-- ==== Sys2Proof/Machine/SafetyFunctions.lean ====
section
/-! DEFINITION. The safety functions, the Shutter master and the fault collector FLT[8] (Chapter 13, R357 to R365, R375 to R378). -/

namespace Sys2Proof.Machine

open Sys2Proof

/-- Changes what the safety kernel holds. -/
def modSaf (f : SafSt → SafSt) : Act := .dyn fun c => .prim (.safS (f c.safSt))

/-- Ticks of a millisecond. -/
def msTicks : Nat := 2500000

/-! ### Function states -/

/-- STATE of function `f`: 0 RUN, 1 SS1, 2 STO (R363). -/
def Chip.fstate (c : Chip) (f : Nat) : Nat := c.fld pgSAF Reg.SAF.FUNC_STAT_STATE f

/-- Every function is in STO. -/
def Chip.allSto (c : Chip) : Bool := (List.range 7).all fun f => c.fstate f == 2

/-- Blocks of function `f` as bits: leg block k at k, bridge block b at 24 + b (Table 13-2). -/
def Chip.blocksOf (c : Chip) (f : Nat) : Nat :=
  if f = 6 then 0xF000000 else ((List.range 24).filter fun k => c.func k == f).foldl (fun m k => m ||| 2 ^ k) 0

/-- Blocks commanded closed on either channel. -/
def SafSt.closed (s : SafSt) : Nat := s.chA ||| s.chB

/-- Block number of a record: k for a leg block, 32 + b for a bridge block (R386). -/
def blockNo (i : Nat) : Nat := if i < 24 then i else 32 + (i - 24)

/-- SHUT_LEG and SHUT_BRG show the blocks that the master commands closed on both channels (R386, R495), with a SHUTTER record for each block that changes. -/
def shutRefresh (old : Nat) : Act :=
  .dyn fun c =>
    let both := c.safSt.chA &&& c.safSt.chB
    seqs [put pgSAF Reg.SAF.SHUT_LEG (both % 2 ^ 24), put pgSAF Reg.SAF.SHUT_BRG (both / 2 ^ 24),
      each ((List.range 28).filter fun i => old.testBit i != c.safSt.closed.testBit i) fun i =>
        record pgSAF 0 0x02 c.t (blockNo i) (if c.safSt.closed.testBit i then 1 else 0)]

/-- The master commands wire `w` to run: A wires at 0 to 27, B wires at 28 to 55. -/
def SafSt.runs (s : SafSt) (w : Nat) : Bool := !(if w < 28 then s.chA else s.chB).testBit (w % 28)

/-- Level of the run pattern of wire `w`: a square wave of the pair's half-period, with B the complement of A (R358). -/
def Chip.runHigh (c : Chip) (w : Nat) : Bool :=
  let i := w % 28
  let s := c.safSt
  (s.high.testBit i == decide (w < 28)) == ((c.t - s.openAt.getD i 0) / s.half.getD i 40000 % 2 == 0)

/-- Static level of the closed wires of block `i`: high under SHORT-LOW and low under OPEN, which every bridge block takes (R359); an unpowered master holds its wires low (Table 18-4). -/
def Chip.staticHigh (c : Chip) (i : Nat) : Bool := c.domainOn 1 && decide (i < 24) && c.sealedLow i

/-- Level of wire `w` at its pin. -/
def Chip.wireHigh (c : Chip) (w : Nat) : Bool :=
  if c.safSt.runs w && c.domainOn 1 then c.runHigh w else c.staticHigh (w % 28)

/-- Tick of the last edge of wire `w`. -/
def Chip.lastEdge (c : Chip) (w : Nat) : Nat :=
  let s := c.safSt
  let o := s.openAt.getD (w % 28) 0
  if !s.runs w then s.edge.getD w 0
  else if c.t - o < s.half.getD (w % 28) 40000 then (if c.runHigh w != c.staticHigh (w % 28) then o else s.edge.getD w 0)
  else c.t - (c.t - o) % s.half.getD (w % 28) 40000

/-- A pair is closed when either of its wires is (R358). -/
def SafSt.pairClosed (s : SafSt) (i : Nat) : Bool := s.wireA.testBit i || s.wireB.testBit i

/-- Wire `w` stops its run pattern at the static level `high`: with an edge where its level differs, and at its last edge otherwise (R358, R359). -/
def stopWire (high : Bool) (w : Nat) : Act :=
  .dyn fun c => modSaf fun s => { s with edge := s.edge.set w (if c.wireHigh w != high then c.t else c.lastEdge w) }

/-- Wires are commanded closed: those that carry their run pattern stop it. -/
def closeWires (a b : Nat) : Act :=
  .dyn fun c =>
    let newly := fun (m old : Nat) => (List.range 28).filter fun i => m.testBit i && !old.testBit i
    let stop := fun (w : Nat) => stopWire (c.staticHigh (w % 28)) w
    seqs [when (c.domainOn 1) (.seq (each (newly a c.safSt.chA) stop) (each (newly b c.safSt.chB) fun i => stop (28 + i))),
      modSaf fun s => { s with chA := s.chA ||| a, chB := s.chB ||| b }, shutRefresh c.safSt.closed]

/-- The run pattern of pair `i` starts: its half-period lies within 15.2 µs to 16.8 µs (R358), and it starts at either level; both are free values (DESIGN CHOICE: one half-period from start to stop; log entry 106). -/
def startPair (i : Nat) : Act :=
  .dyn fun c =>
    let x := Config.freeValue c.free
    .seq (modSaf fun s => { s with openAt := s.openAt.set i c.t, half := s.half.set i (38000 + x % 4001), high := withBit s.high i (x / 4001 % 2 == 1) }) (.prim .freeNext)

/-- Wires are commanded to run; a block with no function is never reopened (R363, Table 13-2). -/
def openWires (m : Nat) : Act :=
  .dyn fun c =>
    seqs [each ((List.range 28).filter fun i => m.testBit i && c.safSt.closed.testBit i) startPair,
      modSaf fun s => { s with chA := s.chA - (s.chA &&& m), chB := s.chB - (s.chB &&& m) }, shutRefresh c.safSt.closed]

/-- PD_SAFE is lost: every wire that carries its run pattern stops, low (R25). -/
def safeLost : Act :=
  .dyn fun c => each ((List.range 56).filter c.safSt.runs) (stopWire false)

/-- `a` changes the sealed configuration: a wire held closed moves to the static level of its block's mode (R359). -/
def levelsFollow (a : Act) : Act :=
  .dyn fun c0 => .seq a (.dyn fun c =>
    each ((List.range 56).filter fun w => !c.safSt.runs w && c0.staticHigh (w % 28) != c.staticHigh (w % 28)) fun w =>
      modSaf fun s => { s with edge := s.edge.set w c.t })

/-- LEVEL events of SAF (R386). -/
def Chip.safLevels (c : Chip) : Nat :=
  (if (List.range 7).any fun f => c.fstate f == 2 then 1 else 0) + (if (List.range 7).any fun f => c.fstate f == 1 then 2 else 0) +
    (if c.fld pgSAF Reg.SAF.WIRE_FAULT_LEG != 0 || c.fld pgSAF Reg.SAF.WIRE_FAULT_BRG != 0 then 8 else 0)

/-- A function changes state, with its record (R386). -/
def putFunc (f st : Nat) : Act :=
  .dyn fun c => when (c.fstate f != st)
    (seqs [put pgSAF Reg.SAF.FUNC_STAT_STATE st f, record pgSAF 0 0x01 c.t f (st + 16 * c.fstate f),
      modSaf fun s => { s with ss1 := s.ss1.filter fun e => e.1 != f }])

/-- The brake engages: both switches off (R366); `cause` as in the BRAKE record (R389). A brake test that runs is aborted, with result 3 and its record (R368, R389). -/
def brakeEngage (cause : Nat) : Act :=
  .dyn fun c =>
    let st := c.fld pgSBC Reg.SBC.SBC_STAT_STATE
    .seq (.prim (.brakeS { c.brakeSt with settle := none, window := none }))
      (seqs [when (st == 2) (.seq (put pgSBC Reg.SBC.SBC_STAT_BT_RESULT 3) (record pgSBC 0 0x02 c.t 3 (c.fld pgSBC Reg.SBC.BT_STAT_MOVE))),
        when (st != 3) (put pgSBC Reg.SBC.SBC_STAT_STATE 0), when (st == 1) (put pgSBC Reg.SBC.SBC_STAT_READBACK 0),
        when (st == 1 || st == 2) (record pgSBC 0 0x01 c.t 1 cause), evt pgSBC 0])

/-- SOUT[j] as it is driven: commanded on, used, and forced off neither by a fault nor by an STO of every function (R372). -/
def Chip.soutOn (c : Chip) (j : Nat) : Bool :=
  (c.fld pgSIO Reg.SIO.SOUT_CMD).testBit j && c.soutUsed j && !(c.fld pgSIO Reg.SIO.SOUT_STAT_FAULT).testBit j && !(c.soutSto j && c.allSto)

/-- SOUT_STAT follows the outputs: LEVEL as driven, FORCED where a commanded output is held off (R372, R387). -/
def soutRefresh : Act :=
  .dyn fun c =>
    let mask := fun (p : Nat → Bool) => ((List.range 8).filter p).foldl (fun m j => m ||| 2 ^ j) 0
    .seq (put pgSIO Reg.SIO.SOUT_STAT_LEVEL (mask c.soutOn))
      (put pgSIO Reg.SIO.SOUT_STAT_FORCED (mask fun j => (c.fld pgSIO Reg.SIO.SOUT_STAT_FAULT).testBit j || (c.soutUsed j && c.soutSto j && c.allSto)))

/-- A function enters STO: both channels of its pairs close, outputs follow, and with SBC_MODE 1 the brake delay starts (R363, R366, R372). -/
def enterSto (f : Nat) : Act :=
  .dyn fun c => when (c.fstate f != 2)
    (seqs [putFunc f 2, modSaf fun s => { s with fresh := s.fresh ||| 2 ^ f }, closeWires (c.blocksOf f) (c.blocksOf f),
      raiseLevels pgSAF fun c => c.safLevels, soutRefresh,
      when (c.sbcMode && (scopeFuncs c.sbcScope).contains f && c.brakeSt.delay.isNone)
        (.dyn fun c => .prim (.brakeS { c.brakeSt with delay := some (c.t + msTicks * c.sbcDelay) }))])

/-- A demand of a class on a function: 1 SS1, 2 and 3 STO (R363). -/
def demand (f cls : Nat) : Act :=
  .dyn fun c =>
    let ms := c.act pgSAF Reg.SAF.SS1_TIME
    if 2 ≤ cls then enterSto f
    else when (cls == 1 && c.fstate f == 0)
      (if ms = 0 then enterSto f
       else .seq (putFunc f 1) (.seq (modSaf fun s => { s with fresh := s.fresh ||| 2 ^ f, ss1 := s.ss1 ++ [(f, c.t + msTicks * ms)] })
        (raiseLevels pgSAF fun c => c.safLevels)))

/-- SS1_EXPIRE: SS1_TIME of a function passes (R363). -/
def execSs1Expire (dt : Nat) (f : Fin 7) (s : State) : Host.Outcome State Fault Refusal :=
  s.act dt (.dyn fun c =>
    match c.safSt.ss1.find? fun e => e.1 == f.val with
    | some (_, t) => .seq (atTick t) (enterSto f)
    | none => .skip)

/-! ### Safe inputs as demands -/

/-- PAIR bits of input `i` (R387): 0 A filtered, 1 B filtered, 2 DEMAND, 3 DISCREPANT. -/
def Chip.sinBit (c : Chip) (i b : Nat) : Bool := (c.fld pgSIO Reg.SIO.SIN_STAT i).testBit b

/-- Channel A or B of pair `i` is lost (R371). -/
def Chip.lostA (c : Chip) (i : Nat) : Bool := (c.fld pgSIO Reg.SIO.SIN_LOST_A).testBit i
def Chip.lostB (c : Chip) (i : Nat) : Bool := (c.fld pgSIO Reg.SIO.SIN_LOST_B).testBit i

/-- A channel shows the run level: A = 1, and B = 1 or 0 in an antivalent pair (R369). -/
def Chip.runA (c : Chip) (i : Nat) : Bool := c.sinBit i 0
def Chip.runB (c : Chip) (i : Nat) : Bool := c.sinBit i 1 != c.antivalent i

/-- The pair is in demand (R369, R371). -/
def Chip.inDemand (c : Chip) (i : Nat) : Bool :=
  (!c.lostA i && !c.runA i) || (!c.lostB i && !c.runB i) || (c.lostA i && c.lostB i)

/-- Input pairs mapped to a demand on function `f` (R364). -/
def Chip.inputsOf (c : Chip) (f : Nat) : List Nat :=
  (List.range 16).filter fun i => (c.sinUse i == 1 || c.sinUse i == 2) && (scopeFuncs (c.sinScope i)).contains f

/-- Highest class that the safe inputs, the software requests and the active faults demand of function `f`; 0 none (R364, R375). -/
def Chip.demandOf (c : Chip) (f : Nat) : Nat :=
  let ins := (c.inputsOf f).map fun i => if c.inDemand i then (if c.sinUse i = 1 then 2 else 1) else 0
  let sw := [if c.safSt.swSto.testBit f then 2 else if c.safSt.swSs1.testBit f then 1 else 0]
  let flt := c.activeFaults.map fun id => if (c.faultFuncs id).contains f then c.faultClass id else 0
  (ins ++ sw ++ flt).foldl Nat.max 0

/-- FUNC_STAT.DEMAND shows the functions with a demand. -/
def demandRefresh : Act :=
  .dyn fun c => put pgSAF Reg.SAF.FUNC_STAT_DEMAND (((List.range 7).filter fun f => decide (0 < c.demandOf f)).foldl (fun m f => m ||| 2 ^ f) 0)

/-! ### The fault collector -/

/-- LEVEL events of FLT[8] (R390). -/
def Chip.fltLevels (c : Chip) : Nat := if c.activeFaults.any fun id => decide (0 < c.faultClass id) then 1 else 0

****************************************

- _WORK INSTRUCTIONS_
Out of the entries, pull every line that mentions "runHigh".

- _RESULT_
def Chip.runHigh (c : Chip) (w : Nat) : Bool :=
  if c.safSt.runs w && c.domainOn 1 then c.runHigh w else c.staticHigh (w % 28)
  else if c.t - o < s.half.getD (w % 28) 40000 then (if c.runHigh w != c.staticHigh (w % 28) then o else s.edge.getD w 0)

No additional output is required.